Yes—its dual-source architecture permits sequential or interleaved sputtering and evaporation steps without breaking vacuum, reducing total preparation time and contamination risk.
Is the quartz thickness monitor factory-calibrated and field-serviceable?
Each QCM sensor ships with individual NIST-traceable calibration certificate; recalibration kits and replacement crystals are available through Leica authorized service centers.

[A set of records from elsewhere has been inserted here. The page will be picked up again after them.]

/-- A fault queued to the host: coalesced with an open record, written into the ring, or waiting for room (R383). -/
def postFault (s : State) (x : XFault) (kind requester : Nat) (waiter : Requester) : State :=
  let fn := s.fnOfAsid x.asid
  let f := s.func fn
  match f.faults.find? fun r => r.covers x with
  | some r =>
    let r' := { r with coalesced := Nat.min 255 (r.coalesced + 1), waiters := r.waiters ++ [waiter] }
    let s1 := s.setFunc fn { f with faults := f.faults.map fun y => if y.seqNo == r.seqNo then r' else y }
    if r.inRing f then writePhys s1 (f.ringBase + 32 * (r.seqNo % f.ringSize) + 13) (leBytes 1 r'.coalesced) else s1
  | none =>
    if f.ringFull then
      s.setFunc fn { f with waitingFaults := f.waitingFaults ++
        [{ va := x.va, asid := x.asid, cause := x.cause.code, kind := kind, flags := x.flags, requester := requester,
           entry := x.entry, waiter := waiter }] }
    else
      let r : FaultRec := { seqNo := f.faultTail, va := x.va, asid := x.asid, cause := x.cause.code, kind := kind,
                            flags := x.flags, coalesced := 1, requester := requester, entry := x.entry,
                            waiters := [waiter], answered := false }
      let s1 := s.setFunc fn { f with faults := f.faults ++ [r], faultTail := (f.faultTail + 1) % 2 ^ 32 }
      writePhys s1 (f.ringBase + 32 * (r.seqNo % f.ringSize)) (faultBytes r)

/-- The requester field of a wave's fault record (R383). -/
def waveRequester (w : Wave) : Nat := w.core + 1024 * w.part + 16384 * w.wslot

end Sys2Proof.Machine
end

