/-! ## Transactional lanes -/

/-- A lane's transaction. -/
def Wave.txLane (w : Wave) (l : Nat) : Option TxLane := w.tx.find? fun t => t.lane == l
/-- The lane is transactional (R256). -/
def Wave.inTx (w : Wave) (l : Nat) : Bool := (w.txLane l).isSome
/-- The wave with one lane's transaction changed. -/
def Wave.modTx (w : Wave) (l : Nat) (f : TxLane → TxLane) : Wave :=
  { w with tx := w.tx.map fun t => if t.lane == l then f t else t }
/-- The entries of the wave across its lanes (R258). -/
def Wave.txEntries (w : Wave) : Nat := sumNat (w.tx.map fun t => t.sectors.length)

/-- A byte a SCOND of the elided section wrote to its lock, which the wave's own reads see (R263). -/
def Wave.lockByte (w : Wave) (a : Nat) : Option Byte :=
  w.tx.findSome? fun t => t.sectors.findSome? fun x =>
    if x.sector = a / 64 && x.locks.contains (a % 64) then mfind x.writes (a % 64) else none

/-- Memory's bytes as a lane's transaction sees them (R256). -/
def txSees (w : Wave) (t : TxLane) (va : Nat) (mem : List Byte) : List Byte :=
  (List.range mem.length).map fun i =>
    let a := va + i
    let own := match t.sectors.find? fun x => x.sector == a / 64 with
      | some x => mfind x.writes (a % 64)
      | none => none
    match own with
    | some b => b
    | none => (w.lockByte a).getD (mem.getD i 0)

/-- One sector of a lane's sets changed, entered when it is new. -/
def TxLane.modSector (t : TxLane) (sector : Nat) (f : TxSector → TxSector) : TxLane :=
  if t.sectors.any fun x => x.sector == sector then
    { t with sectors := t.sectors.map fun x => if x.sector == sector then f x else x }
  else { t with sectors := t.sectors ++ [f { sector := sector, readVal := none, writes := [], locks := [] }] }

/-- A sector that was read, with the value first read (R256). -/
def TxSector.noteRead (val : List Byte) (x : TxSector) : TxSector :=
  match x.readVal with
  | some _ => x
  | none => { x with readVal := some val }

/-- Bytes written into a sector's write set; `lock` marks those of a SCOND to the lock line (R263). -/
def TxSector.noteWrite (off : Nat) (bytes : List Byte) (lock : Bool) (x : TxSector) : TxSector :=
  let offs := (List.range bytes.length).map (off + ·)
  let kept := x.locks.filter fun o => !offs.contains o
  { x with
    writes := (List.range bytes.length).foldl (fun m i => mput m (off + i) (bytes.getD i 0)) x.writes
    locks := if lock then kept ++ offs else kept }

/-- The actor of an access performed at its home at once, whatever the run holds (R129, R239). -/
def committedActor (s : State) (w : Wave) : Actor := { waveActor s w with held := false, l1 := false }

/-- What a transactional load of an aborted lane writes (R257). -/
def txZero (op : MemOp) (l : LaneAcc) : List RegWrite :=
  if op.kind.writes then [] else loadWrites op l (List.replicate l.width 0)

/-- The lane aborts with a status. -/
def abortLane (s : State) (uid l status code : Nat) : State :=
  s.modWave uid fun w => w.modTx l fun t => t.abort status code
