/-- The trap the detections raise: DIVIDE_BY_ZERO (R174), or FP_EXCEPTION under FPX (R169). -/
def Env.valueTrap (e : Env) (det : Detected) : Option Effect :=
  if !det.divZero.isEmpty then some (.trap .divideByZero (some (maskOf det.divZero)) 0 0)
  else if modeFpx e.w.mode && det.exc % 8 != 0 then
    some (.trap .fpException (some (maskOf det.lanes)) 0 (w64 (det.exc % 32)))
  else none

/-- An instruction's writes at its latency, unless its values trap. -/
def Env.conclude (e : Env) (s : State) (lat : Nat) (det : Detected) (writes : List RegWrite) : Effect :=
  match e.valueTrap det with
  | some t => t
  | none => e.finish s lat writes

/-- `lanewise(t, f)` (R168). -/
def lanewise (e : Env) (s : State) (lat : Nat) (t : EType) (d : OpCode) (f : Nat → Nat → SubRes) : Effect :=
  let rs := (e.evalLanes d).map fun l => (l, laneResult e t d f l)
  e.conclude s lat (Detected.all (rs.map fun x => x.2.2)) (rs.flatMap fun x => destWrite d x.1 x.2.1)

/-- Latency of class S, and of class W at a 64-bit type (R165). -/
def latS : Nat := 4
def latX : Nat := 8
def latP : Nat := 2
def latD : Nat := 40
def latW64 (t : EType) : Nat := if t.wid = 64 then 6 else 4
def latWF64 (t : EType) : Nat := if t == .f64 then 6 else 4

/-! ## Values of sub-elements -/

/-- `fsrc` of a floating sub-element (R90). -/
def Env.fv (e : Env) (t : EType) (x : Nat) : FVal := fsrc (floatFmt t) (modeFtz e.w.mode) x

/-- `num(x, t)` as an exact value (R168). -/
def Env.num (e : Env) (t : EType) (x : Nat) : FVal :=
  if t.isFloat then e.fv t x else if t.isTapered then tdec t x else FVal.ofInt (intOf t x)

/-- `fl(x, t, rnd)` with the exceptions already detected (R168). -/
def Env.fl (e : Env) (t : EType) (rnd : Rnd) (v : FVal × Nat) : SubRes :=
  let r := flBits (floatFmt t) rnd (modeFtz e.w.mode) v.1
  excRes (r.1, v.2 ||| r.2)

/-- A value with the invalid exception a signalling NaN source raises (R85). -/
def quieten (v : FVal) : FVal × Nat := (v, if v.isSNaN then excInvalid else 0)

/-- A source sub-element of an element-typed field. -/
def Env.sx (e : Env) (c : OpCode) (l i : Nat) : Nat := sub (e.x c l) e.et i
/-- As an integer. -/
def Env.si (e : Env) (c : OpCode) (l i : Nat) : Int := intOf e.et (e.sx c l i)
/-- As a floating value. -/
def Env.sf (e : Env) (c : OpCode) (l i : Nat) : FVal := e.fv e.et (e.sx c l i)
/-- `ires` under the mode's SAT. -/
def Env.ires (e : Env) (t : EType) (x : Int) : SubRes := plainRes (Sys2Proof.Machine.ires (modeSat e.w.mode) t x)
/-- A floating result under the mode's rounding. -/
def Env.fres (e : Env) (v : FVal × Nat) : SubRes := e.fl e.et (modeRnd e.w.mode) v

/-- An arithmetic instruction of class NUM: an integer form and a floating form (R172, R173). -/
def numOp (e : Env) (a b : OpCode) (fi : Int → Int → SubRes) (ff : FVal → FVal → FVal × Nat) (l i : Nat) : SubRes :=
  if e.et.isFloat then e.fres (ff (e.sf a l i) (e.sf b l i)) else fi (e.si a l i) (e.si b l i)

/-- An integer instruction of two sources. -/
def intOp (e : Env) (a b : OpCode) (f : Int → Int → SubRes) (l i : Nat) : SubRes := f (e.si a l i) (e.si b l i)

/-- An instruction on the raw bits of two sub-elements. -/
def rawOp (e : Env) (a b : OpCode) (f : Nat → Nat → Nat) (l i : Nat) : SubRes := plainRes (f (e.sx a l i) (e.sx b l i))

/-! ## Arithmetic (R172 to R176) -/

def execAdd (d a b : OpCode) (s : State) : Host.Outcome State Fault Refusal :=
  runInstr (.add d a b) s fun e s => lanewise e s (latWF64 e.et) e.et d
    (numOp e a b (fun x y => e.ires e.et (x + y)) fun x y => exactSum (modeRnd e.w.mode) [x, y])

def execSub (d a b : OpCode) (s : State) : Host.Outcome State Fault Refusal :=
  runInstr (.sub d a b) s fun e s => lanewise e s (latWF64 e.et) e.et d
    (numOp e a b (fun x y => e.ires e.et (x - y)) fun x y => exactSum (modeRnd e.w.mode) [x, y.negate])

def execMul (d a b : OpCode) (s : State) : Host.Outcome State Fault Refusal :=
  runInstr (.mul d a b) s fun e s => lanewise e s (latW64 e.et) e.et d
    (numOp e a b (fun x y => e.ires e.et (x * y)) exactMul)

/-- The addend of a null destination reads zero (R60, R168). -/
def Env.addend (e : Env) (d : OpCode) (t : EType) (l i : Nat) : Nat := sub (e.base d l) t i

/-- FMA, FMS and FNMA (R173). -/
def fusedOp (e : Env) (d a b : OpCode) (negProduct negAddend : Bool) (l i : Nat) : SubRes :=
  let zv := e.fv e.et (e.addend d e.et l i)
  e.fres (exactFma (modeRnd e.w.mode) (e.sf a l i) (e.sf b l i) (if negAddend then zv.negate else zv) negProduct)

def execFma (d a b : OpCode) (s : State) : Host.Outcome State Fault Refusal :=
  runInstr (.fma d a b) s fun e s => lanewise e s (latWF64 e.et) e.et d (fusedOp e d a b false false)

def execFms (d a b : OpCode) (s : State) : Host.Outcome State Fault Refusal :=
  runInstr (.fms d a b) s fun e s => lanewise e s (latWF64 e.et) e.et d (fusedOp e d a b false true)

def execFnma (d a b : OpCode) (s : State) : Host.Outcome State Fault Refusal :=
  runInstr (.fnma d a b) s fun e s => lanewise e s (latWF64 e.et) e.et d (fusedOp e d a b true false)

def execMin (d a b : OpCode) (s : State) : Host.Outcome State Fault Refusal :=
  runInstr (.min d a b) s fun e s => lanewise e s latS e.et d
    (numOp e a b (fun x y => e.ires e.et (min x y)) (fminmax false))

def execMax (d a b : OpCode) (s : State) : Host.Outcome State Fault Refusal :=
  runInstr (.max d a b) s fun e s => lanewise e s latS e.et d
    (numOp e a b (fun x y => e.ires e.et (max x y)) (fminmax true))

def execAbs (d a : OpCode) (s : State) : Host.Outcome State Fault Refusal :=
  runInstr (.abs d a) s fun e s => lanewise e s latS e.et d
    (numOp e a a (fun x _ => e.ires e.et x.natAbs) fun x _ => (x.absolute, (quieten x).2))

def execNeg (d a : OpCode) (s : State) : Host.Outcome State Fault Refusal :=
  runInstr (.neg d a) s fun e s => lanewise e s latS e.et d
    (numOp e a a (fun x _ => e.ires e.et (-x)) fun x _ => (x.negate, (quieten x).2))

def execAdds (d a b : OpCode) (s : State) : Host.Outcome State Fault Refusal :=
  runInstr (.adds d a b) s fun e s => lanewise e s latS e.et d
    (intOp e a b fun x y => plainRes (ires true e.et (x + y)))

def execSubs (d a b : OpCode) (s : State) : Host.Outcome State Fault Refusal :=
  runInstr (.subs d a b) s fun e s => lanewise e s latS e.et d
    (intOp e a b fun x y => plainRes (ires true e.et (x - y)))

def execMulhi (d a b : OpCode) (s : State) : Host.Outcome State Fault Refusal :=
  runInstr (.mulhi d a b) s fun e s => lanewise e s (latW64 e.et) e.et d
    (intOp e a b fun x y => plainRes (lowBits e.et.wid (x * y / (2 ^ e.et.wid : Nat))))

def execMadi (d a b : OpCode) (s : State) : Host.Outcome State Fault Refusal :=
  runInstr (.madi d a b) s fun e s => lanewise e s (latW64 e.et) e.et d fun l i =>
    e.ires e.et (e.si a l i * e.si b l i + intOf e.et (e.addend d e.et l i))

/-- A division: a zero divisor is noted, and otherwise `f` has the truncated quotient (R174). -/
def divOp (e : Env) (a b : OpCode) (f : Int → Int → Int → SubRes) (l i : Nat) : SubRes :=
  let x := e.si a l i
  let y := e.si b l i
  if y = 0 then { val := 0, exc := 0, divZero := true } else f x y (x.tdiv y)
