-- ==== Sys2Proof/Machine/Quad.lean ====
section
/-! DEFINITION. Quads' partial groups as their members leave (R270), and a contribution's end. -/

namespace Sys2Proof.Machine

/-- A contribution completes or is discarded: its instruction completes (R270, R279). -/
def endContrib (s : State) (c : Contrib) : State :=
  (s.modAny c.uid fun w => { w with liveContribs := w.liveContribs.filter fun x => x != c.id }).schedule 0
    (.instructionComplete c.uid c.seqNo)

/-- The group is a partial group of a quad. -/
def Group.partialOf (g : Group) (lid bid : Nat) (run : Run) (set : Nat) : Bool :=
  !g.formed && g.lid == lid && g.bid == bid && g.run == run && g.set == set

/-- A member left a quad: on a core its partial groups are discarded, each contribution completes without effect, and the
tiles' DISC is set (R270). -/
def dissolveOn (s : State) (core lid bid : Nat) (run : Run) (set : Nat) : State :=
  let c := s.core core
  let gone := c.groups.filter fun g => g.partialOf lid bid run set
  if gone.isEmpty then s
  else
    let mark : Nat × Tile → Nat × Tile := fun e =>
      if gone.any fun g => g.acc == e.1 then (e.1, { e.2 with discarded := true }) else e
    let s1 := s.setCore core { c with groups := c.groups.filter fun g => !g.partialOf lid bid run set, tiles := c.tiles.map mark }
    (gone.flatMap Group.contribs).foldl endContrib s1

/-- A member left a quad, on whichever core it stood: every partial group of the quad is discarded (R270). -/
def dissolveQuad (s : State) (lid bid : Nat) (run : Run) (set : Nat) : State :=
  (s.cores.map Prod.fst).foldl (fun s core => dissolveOn s core lid bid run set) s

/-- A wave leaves every quad it is in. -/
def dissolveAll (s : State) (w : Wave) : State :=
  w.sets.foldl (fun s x => dissolveQuad s w.lid w.bid w.run x.1) s

/-- A group that has read its operand still has its stage's arrival to make for a block (R284). -/
def Group.owes (g : Group) (lid bid : Nat) (run : Run) : Bool :=
  g.started && !g.readDone && g.lid == lid && g.bid == bid && g.run == run

/-- The engines still have arrivals to make for a block's run (R284). -/
def stageOwed (s : State) (lid bid : Nat) (run : Run) : Bool :=
  s.cores.any fun e => e.2.groups.any fun g => g.owes lid bid run

/-- The wave's contributions to partial groups, by the numbers of their instructions. -/
def partialSeqs (s : State) (w : Wave) : List Nat :=
  (s.core w.core).groups.flatMap fun g => if g.formed then [] else (g.contribs.filter fun x => x.uid == w.uid).map Contrib.seqNo

end Sys2Proof.Machine
end

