/-! ## Arming (R306 to R309) -/

/-- The checks of ARM (R306): its barrier's space and alignment, its key's alignment, and the barrier's offset. -/
def armCheck (s : State) (w : Wave) (barrier key : Word) : Option (Cause × Word) :=
  match resolve s w .generic barrier with
  | .error (true, c) => some (c, barrier)
  | r =>
    if selector barrier = 0xFE then some (.illegalAddress, barrier)
    else if barrier.toNat % 16 ≠ 0 then some (.misaligned, barrier)
    else if key.toNat % 64 ≠ 0 then some (.misaligned, key)
    else match r with
      | .error (_, c) => some (c, barrier)
      | .ok _ => none

/-- The wave's record of a key. -/
def ownArm (c : Core) (w : Wave) (key : Word) : Option ArmRec := c.arms.find? fun a => a.uid == w.uid && a.key == key

/-- The cancelled records that a wave left on other cores, before it was saved, go as it arms their key again (R308). -/
def dropOldArm (s : State) (w : Wave) (key : Word) : State :=
  let old : ArmRec → Bool := fun a => a.uid == w.uid && a.key == key && a.state == .cancelled
  let upd : Nat × Core → Nat × Core := fun e =>
    if e.1 = w.core then e else (e.1, { e.2 with arms := e.2.arms.filter fun a => !old a })
  { s with cores := (s.cores.map upd).filter fun e => decide (e.2 ≠ emptyCore) }

/-- ARM performed (R306): `base` is the barrier, `arg` the key. It raises and leaves no report (R326). -/
def performArm (s : State) (w : Wave) (op : MemOp) : MemResult :=
  match armCheck s w op.base op.arg with
  | some (c, addr) => .trap c addr none
  | none =>
    let a := waveActor s w
    match accessObj s { w with brokenPins := [] } a op.base 16 16 false op with
    | (.error r, _) => r
    | (.ok o, s0) =>
      let s1 := dropOldArm s0 w op.arg
      let phase := (readBarrier s1 a o).phase
      let c := s1.core w.core
      let fresh : ArmRec := { uid := w.uid, lid := w.lid, bid := w.bid, run := w.run, key := op.arg, barrier := op.base,
                              loc := o.loc, state := .armed, source := 0, tag := 0, disarms := [] }
      let arms := match ownArm c w op.arg with
        | some old => c.arms.map fun x => if x == old then fresh else x
        | none => c.arms ++ [fresh]
      let s2 := (s1.setCore w.core { c with arms := arms }).modWave w.uid fun x => x.recordArrival op.base phase
      .ok s2 [] (homeLatency s w o.target + 4) 0

/-- ARM waits while its key is committed, and while a new record finds the core's 32 in use (R306). -/
def armWaits (s : State) (w : Wave) (key : Word) : Bool :=
  let c := s.core w.core
  match ownArm c w key with
  | some a => a.state == .committed
  | none => decide (32 ≤ c.arms.length)

/-- ARM's operation: it reads its barrier. -/
def armOp (barrier key : Word) : MemOp :=
  { plainOp .arm with
    scalar := true, base := barrier, arg := key
    lanes := [{ lane := 0, addr := barrier, width := 16, data := 0, data2 := 0 }] }

def execArm (a b : OpCode) (s : State) : Host.Outcome State Fault Refusal :=
  runInstr (.arm a b) s fun e s =>
    match armCheck s e.w (e.u a) (e.u b) with
    | some (c, addr) => .raiseAt c addr
    | none =>
      if armWaits s e.w (e.u b) then .wait
      else memRun e .ls s (armOp (e.u a) (e.u b)) performArm

def execDisarm (a : OpCode) (s : State) : Host.Outcome State Fault Refusal :=
  runInstr (.disarm a) s fun e s =>
    let c := s.core e.w.core
    let mine : ArmRec → Bool := fun x => x.uid == e.w.uid && x.barrier == e.u a
    let waits := c.arms.any fun x => mine x && x.state == .committed
    let r := pend s e (if waits then none else some 4) [] .none false 0
    let upd : ArmRec → ArmRec := fun x =>
      if !mine x then x
      else if x.state == .armed then { x with state := .cancelled }
      else if x.state == .committed then { x with disarms := x.disarms ++ [r.1] }
      else x
    let s1 := r.2.setCore e.w.core { r.2.core e.w.core with arms := c.arms.map upd }
    .done (if waits then s1.modWave e.w.uid fun w => w.modPath e.iss.place fun p => { p with park := .hold r.1 } else s1)

/-! ## The event queue (R318 to R321) -/

/-- The queue of a block on a core. -/
def blockQueue (s : State) (core lid bid : Nat) (run : Run) : List Word :=
  (((s.core core).queues.find? fun q => q.lid == lid && q.bid == bid && q.run == run).map EventQueue.records).getD []

/-- The queue's records replaced; an empty queue is not listed. -/
def setQueue (s : State) (core lid bid : Nat) (run : Run) (rs : List Word) : State :=
  let c := s.core core
  let rest := c.queues.filter fun q => !(q.lid == lid && q.bid == bid && q.run == run)
  s.setCore core { c with queues := if rs.isEmpty then rest
    else rest ++ [{ lid := lid, bid := bid, run := run, records := rs }] }

/-- The oldest path parked on a block's queue on a core: its wave and the order of its parking. -/
def oldestEventWaiter (s : State) (core lid bid : Nat) (run : Run) : Option (Nat × Nat) :=
  let all := s.waves.flatMap fun w =>
    if w.core == core && w.lid == lid && w.bid == bid && w.run == run then
      w.allPaths.filterMap fun p => match p.park with
        | .event _ _ since => some (w.uid, since)
        | _ => none
    else []
  match all with
  | [] => none
  | x :: xs => some (xs.foldl (fun a b => if b.2 < a.2 then b else a) x)

/-- A completion record posted: handed to the oldest waiter, whose EVPOP is then the acquire (R112), or queued; the 65th errors
the context (R318 to R320). -/
def postRecord (s : State) (core lid bid : Nat) (run : Run) (rec : Word) : State :=
  match oldestEventWaiter s core lid bid run with
  | some (uid, since) =>
    (match s.wave? uid with
     | none => s
     | some w =>
       let r := w.satisfy (fun p => match p.park with
         | .event d n t => if t = since then some (d, n) else none
         | _ => none) rec
       r.2.foldl (fun s n => acquireUntil (s.schedule 0 (.instructionComplete uid n)) uid n) (s.setWave r.1))
  | none =>
    let q := blockQueue s core lid bid run
    if 64 ≤ q.length then
      (match s.block? lid bid run with
       | some b => blockError s b.lid b.bid b.run b.fn b.ctx .evqOverflow 0
       | none => s)
    else setQueue s core lid bid run (q ++ [rec])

Does the system support remote monitoring or integration with lab automation systems?
While native Ethernet connectivity is not included, RS-232 and USB device ports enable third-party SCADA integration via Modbus RTU or custom serial command sets documented in the OEM technical manual.
What maintenance intervals are recommended for the diffusion pump and sputter target?
Diffusion pump oil replacement is advised every 12 months or after 2000 hours of cumulative operation; sputter targets should be replaced when erosion depth exceeds 1.5 mm, typically after ~500 coating cycles at 100 mA.
How does the pulsed carbon evaporation improve reproducibility compared to continuous heating?
Pulsing eliminates thermal drift during deposition, maintains filament resistivity stability, and reduces carbon “spitting” events—resulting in smoother, lower-defect films essential for high-resolution TEM analysis.